最も有力な手掛かりとされる1977年に“いて座方面から受信した強力な電波”「Wow!シグナル」を再び受信しようという取り組みが関西で始動。
さらに石破前総理も参加する「UFO議連」では”未知なるもの”へ備える議論も。
何が起きているのか、徹底取材しました。
■人類史上“最も遠い場所”に到達 NASAが快挙
真っ暗な宇宙で青く輝く地球と月。これは国際的な月探査プロジェクト「アルテミス計画」で撮影され、NASAが4月7日に公開した写真です。
人類が月に到着したのは、「アポロ計画」以来およそ半世紀ぶりで、宇宙船はミッション6日目に月の裏側を飛行し、人類史上、“最も遠い場所”へと到達。
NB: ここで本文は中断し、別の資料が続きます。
/-! ### Ranges (R11, R66, R67) -/

/-- Every tuning field lies in its range, and mu_trk is at most mu_acq (R67). -/
def Tuning.InRange (t : Tuning) : Prop :=
  (1 ≤ t.muAcq ∧ t.muAcq ≤ 32767) ∧ (1 ≤ t.muTrk ∧ t.muTrk ≤ t.muAcq) ∧ (8 ≤ t.tConv ∧ t.tConv ≤ 200) ∧
  (1 ≤ t.dConv ∧ t.dConv ≤ 1000) ∧ (1 ≤ t.dRecheck ∧ t.dRecheck ≤ 1000) ∧ (0 ≤ t.mDt ∧ t.mDt ≤ 48) ∧
  (0 ≤ t.hang ∧ t.hang ≤ 250) ∧ (-160 ≤ t.floor ∧ t.floor ≤ 0) ∧ (1 ≤ t.attack ∧ t.attack ≤ 48) ∧
  (1 ≤ t.release ∧ t.release ≤ 48)

/-- Every field of a context lies in its range, h at most the channel's H, and P in 4..64 outside OFF (R60, R66); the window's n is at most
P (R46). -/
def Channel.InRange (ctx : Channel) : Prop :=
  (-96 ≤ ctx.erle ∧ ctx.erle ≤ 240) ∧ (-240 ≤ ctx.coupling ∧ ctx.coupling ≤ 48) ∧ (-160 ≤ ctx.atten ∧ ctx.atten ≤ 0) ∧
  ctx.strikes ≤ 7 ∧ ctx.dwell ≤ 1000 ∧ (ctx.hang : Int) ≤ ctx.tuning.hang ∧ ctx.parity ≤ 65535 ∧ ctx.divergences.length ≤ 3 ∧
  ctx.window.n ≤ ctx.parts ∧ (ctx.state ≠ .off → 4 ≤ ctx.parts ∧ ctx.parts ≤ 64) ∧ ctx.tuning.InRange

/-- A level lies in -480..0 (R9). -/
def LevelInRange (l : Int) : Prop :=
  -480 ≤ l ∧ l ≤ 0

/-- The levels measured for a channel in the frame lie in range (R9, R130). -/
def ChanWork.LevelsInRange (w : ChanWork) : Prop :=
  LevelInRange w.lm ∧ LevelInRange w.ly ∧ LevelInRange w.le ∧ LevelInRange w.lout

/-- A block of `n` samples of 24 bits. -/
def SampleBlock (n : Nat) (block : List Int) : Prop :=
  block.length = n ∧ ∀ v ∈ block, -8388608 ≤ v ∧ v ≤ 8388607

/-- Every spectrum held is zero or that of a window of 256 samples (R17, R18). -/
def History.Sampled (h : History) : Prop :=
  ∀ r : Fin 4, ∀ w, Spectrum.of w ∈ h.rings[r] → SampleBlock 256 w

/-- The history has the form of R17: 64 spectra in each ring, each of 256 samples, 128 samples in each last block, and 129 powers, none
negative. -/
def History.Formed (h : History) : Prop :=
  (∀ r : Fin 4, h.rings[r].length = 64 ∧ SampleBlock 128 h.last[r]) ∧ h.Sampled ∧
  h.power.length = 129 ∧ ∀ p ∈ h.power, 0 ≤ p

/-- The history has its form, its levels lie in range, and the hold counter in 0 to the hold value, itself in 0..64 (R17, R26). -/
def History.InRange (h : History) (farHold : Int) : Prop :=
  h.Formed ∧ (∀ r : Fin 4, LevelInRange h.levels[r]) ∧ LevelInRange h.lx ∧ (0 ≤ h.hold ∧ h.hold ≤ farHold) ∧ farHold ≤ 64

/-- A filed action carries parameters that passed intake (R141). -/
def Action.InRange : Action → Prop
  | .configure parts => 4 ≤ parts ∧ parts ≤ 64
  | .release => True
  | .reset => True
  | .freeze => True
  | .thaw => True
  | .setWindow w => w.n ≤ 64
  | .setTuning mask values =>
    ∀ i < 10, mask.getLsbD i = true → (tuningRange i).1 ≤ values.getD i 0 ∧ values.getD i 0 ≤ (tuningRange i).2
  | .capture index => index ≤ 15
  | .restore index => index ≤ 15

/-- The frame in flight: the contexts it began with and its levels in range; no h before stage 4, none above H after; and past stage 1 the
tuning is the one the frame began with (R57, R124). -/
def Flight.InRange (f : Flight) (s : State) : Prop :=
  ∀ c, (f.ctx c).InRange ∧ (f.chanWork c).LevelsInRange ∧ ((f.chanWork c).hang : Int) ≤ (f.ctx c).tuning.hang ∧
    (f.phase = .apply → (f.chanWork c).hang = 0) ∧ (f.phase ≠ .apply → (s.chan c).tuning = (f.ctx c).tuning)

/-- Every stored quantity keeps the range given for it: in the contexts, the history, the pending report counts, the frame in flight, the
table and the mover (R11, R17, R66, R141, R160, R175). No transfer and no divergence event is on a channel in OFF. -/
def State.WithinRanges (s : State) : Prop :=
  (∀ c, (s.chan c).InRange) ∧
  s.history.InRange s.geo.farHold ∧
  (s.pendIdle ≤ 255 ∧ s.pendOverload ≤ 255 ∧ s.pendDropped ≤ 255 ∧ s.pendGap ≤ 255) ∧
  (∀ f, s.flight = some f → f.InRange s) ∧
  (∀ e ∈ s.table, e.action.InRange) ∧
  (∀ t, s.transfer = some t → (-96 ≤ t.erle ∧ t.erle ≤ 240) ∧ (-240 ≤ t.coupling ∧ t.coupling ≤ 48)) ∧
  (∀ t, s.transfer = some t → (s.chan t.chan).state ≠ .off) ∧
  (∀ f c k, s.flight = some f → f.phase = .zeroing c k → (s.chan c).state ≠ .off)

/-! ### Extents (R68, R95) -/

/-- The entries lie in base order inside the pool, do not overlap, and name different channels (R95). -/
def ExtentsDisjoint (alloc : List Extent) : Prop :=
  alloc.Pairwise (fun d e => d.base + d.size ≤ e.base) ∧ alloc.Pairwise (fun d e => d.chan ≠ e.chan) ∧
  ∀ e ∈ alloc, e.base + e.size ≤ Config.poolSlots ∧ 1 ≤ e.size ∧ e.chan < 16

/-- A channel in OFF holds no extent; a channel in any other state holds exactly one, of size P x R (R68). -/
def State.ExtentsMatch (s : State) : Prop :=
  ∀ c, ((s.chan c).state = .off → ∀ e ∈ s.alloc, e.chan ≠ c) ∧
    ((s.chan c).state ≠ .off → (s.extent c) ∈ s.alloc ∧ (s.extent c).size = (s.chan c).parts * s.geo.refs ∧
      4 ≤ (s.chan c).parts ∧ (s.chan c).parts ≤ 64)

/-- The allocation list is sound (R68, R95), for M at most 16 and an R of 1 to 4 while frames are processed (R181), with every filed
CONFIGURE_CHANNEL in range (R141), and no transfer and no divergence event on a channel in OFF. -/
def State.PoolSound (s : State) : Prop :=
  ExtentsDisjoint s.alloc ∧ s.ExtentsMatch ∧ s.geo.mics ≤ 16 ∧ s.geo.refs ≤ 4 ∧ (s.frameWorks = true → 1 ≤ s.geo.refs) ∧
  (∀ e ∈ s.table, e.action.InRange) ∧
  (∀ t, s.transfer = some t → (s.chan t.chan).state ≠ .off) ∧
  (∀ f c k, s.flight = some f → f.phase = .zeroing c k → (s.chan c).state ≠ .off)

/-! ### What the states of rest hold -/

/-- The history at power-on, after START and after a clearing: zero spectra, blocks of zeros, no power, no far end (R17). -/
def History.empty : History :=
  { rings := Vector.replicate 4 (List.replicate 64 .zero), last := Vector.replicate 4 (List.replicate 128 0),
    power := List.replicate 129 0, hold := 0, levels := Vector.replicate 4 (-480), lx := -480, farActive := false }

/-- The state right after the RESET state's clearing has begun, as R185 lists it: everything the part holds is cleared, and shared
memory is as it was. -/
def State.ClearedFrom (t s : State) : Prop :=
  t.engine = .reset ∧ t.flight = none ∧ t.intake = none ∧ t.stepDue = false ∧ t.transfer = none ∧ (∀ i, t.slot i = { parts := List.replicate 258 0, bad := 0 }) ∧ t.alloc = [] ∧
  (∀ c, (t.chan c).state = .off) ∧ t.queue = [] ∧ t.table = [] ∧ t.lock = false ∧ t.anchor = none ∧
  t.taken = 0 ∧ t.done = 0 ∧ t.idleTotal = 0 ∧ t.overloadTotal = 0 ∧ t.dropTotal = 0 ∧ t.gapTotal = 0 ∧
  t.pendIdle = 0 ∧ t.pendOverload = 0 ∧ t.pendDropped = 0 ∧ t.pendGap = 0 ∧ t.tickPending = false ∧
  t.history = History.empty ∧ t.notice = false ∧ t.faultCode = .none ∧ t.faultDetail = 0 ∧ t.ignored = false ∧
  t.stepResult = .none ∧ t.mem = s.mem

/-! ### The words the statements use -/

/-- No access the part makes fails. -/
def State.Quiet (s : State) : Prop :=
  s.bus = []

/-- The cells of `n` bytes at `a` and of `m` bytes at `b` are different. -/
def Apart (a n b m : Nat) : Prop :=
  ∀ i < n, ∀ j < m, cellOf (a + i) ≠ cellOf (b + j)

/-- Every byte outside the regions (an address and a length each) reads in `t` as in `s`. -/
def KeepsBytesBut (s t : State) (regions : List (Nat × Nat)) : Prop :=
  ∀ a, (∀ r ∈ regions, ∀ i < r.2, cellOf a ≠ cellOf (r.1 + i)) → readByte t.mem a = readByte s.mem a

/-- The values of the completion codes (R178). -/
def codeNumber : Code → Word
  | .ok => 0
  | .late => 1
  | .cancelled => 2
  | .badKind => 3
  | .badChannel => 4
  | .badState => 5
  | .range => 6
  | .noRoom => 7
  | .fragmented => 8
  | .growRefused => 9
  | .busy => 10
  | .notFound => 11
  | .locked => 12
  | .protected_ => 13
  | .badSlot => 14
  | .noProfile => 15
  | .mismatch => 16
  | .tooSmall => 17
  | .aborted => 18
  | .dataError => 19
  | .tableFull => 20

/-- The values of the channel states (R178). -/
def stateNumber : ChanState → Word
  | .off => 0
  | .acquire => 1
  | .track => 2
  | .held => 3
  | .restoring => 4
  | .suspended => 5

/-- The record at `address` carries a completion: result, code, sequence and DONE (R145). -/
def CompletedIn (t : State) (address : Word) (code : Code) (sequence result : Word) : Prop :=
  memWord t.mem (address.toNat + 0x30) = result ∧ memWord t.mem (address.toNat + 0x2C) = codeNumber code ∧
  memWord t.mem (address.toNat + 0x28) = sequence ∧ readByte t.mem (address.toNat + 4) = 3

/-- The bytes a completion writes: the completion sequence, code and result, and the owner (R145, R178). -/
def completionBytes (address : Word) : List (Nat × Nat) :=
  [(address.toNat + 0x28, 12), (address.toNat + 4, 1)]

/-- The half-word at an address, little-endian (R178). -/
def memHalf (m : List Host.Cell) (a : Nat) : BitVec 16 :=
  readByte m (a + 1) ++ readByte m a

/-- What a gap push of `k` blocks, 1 to 64 of them, makes of the history, and of none nothing (R20, R23): `k` zero spectra in front of each
ring below R, its last block zeros, and each power at (15/16)^k of what it was, within a relative 2^-24 a step (chapter 3). Levels, Lx,
hold and activity stay. -/
def GapPushed (h t : History) (refs k : Nat) : Prop :=
  if k = 0 then t = h
  else
    t = { h with rings := t.rings, last := t.last, power := t.power } ∧
    (∀ r : Fin 4, r.val < refs →
      t.rings[r] = (List.replicate k Spectrum.zero ++ h.rings[r]).take 64 ∧ t.last[r] = List.replicate 128 0) ∧
    (∀ r : Fin 4, refs ≤ r.val → t.rings[r] = h.rings[r] ∧ t.last[r] = h.last[r]) ∧
    t.power.length = h.power.length ∧
    ∀ b, 0 ≤ h.power.getD b 0 →
      h.power.getD b 0 * (15 / 16 * (1 - 1 / 2 ^ 24)) ^ k ≤ t.power.getD b 0 ∧
      t.power.getD b 0 ≤ h.power.getD b 0 * (15 / 16 * (1 + 1 / 2 ^ 24)) ^ k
その際に撮影された写真では、月越しの地球がまるで三日月のようにみえる何とも幻想的な光景です。
【NASA】「これは我々がSFに勝利した瞬間だ」
10日間のミッションを終えた宇宙飛行士たちは、太平洋に着水。その後の帰還式で、船長のワイズマン飛行士はこう語りました。
【リード・ワイズマン船長】「人間であることは特別なことであり、地球という惑星にいることもまた特別なことだ」
歴史的な偉業に盛り上がるアメリカ。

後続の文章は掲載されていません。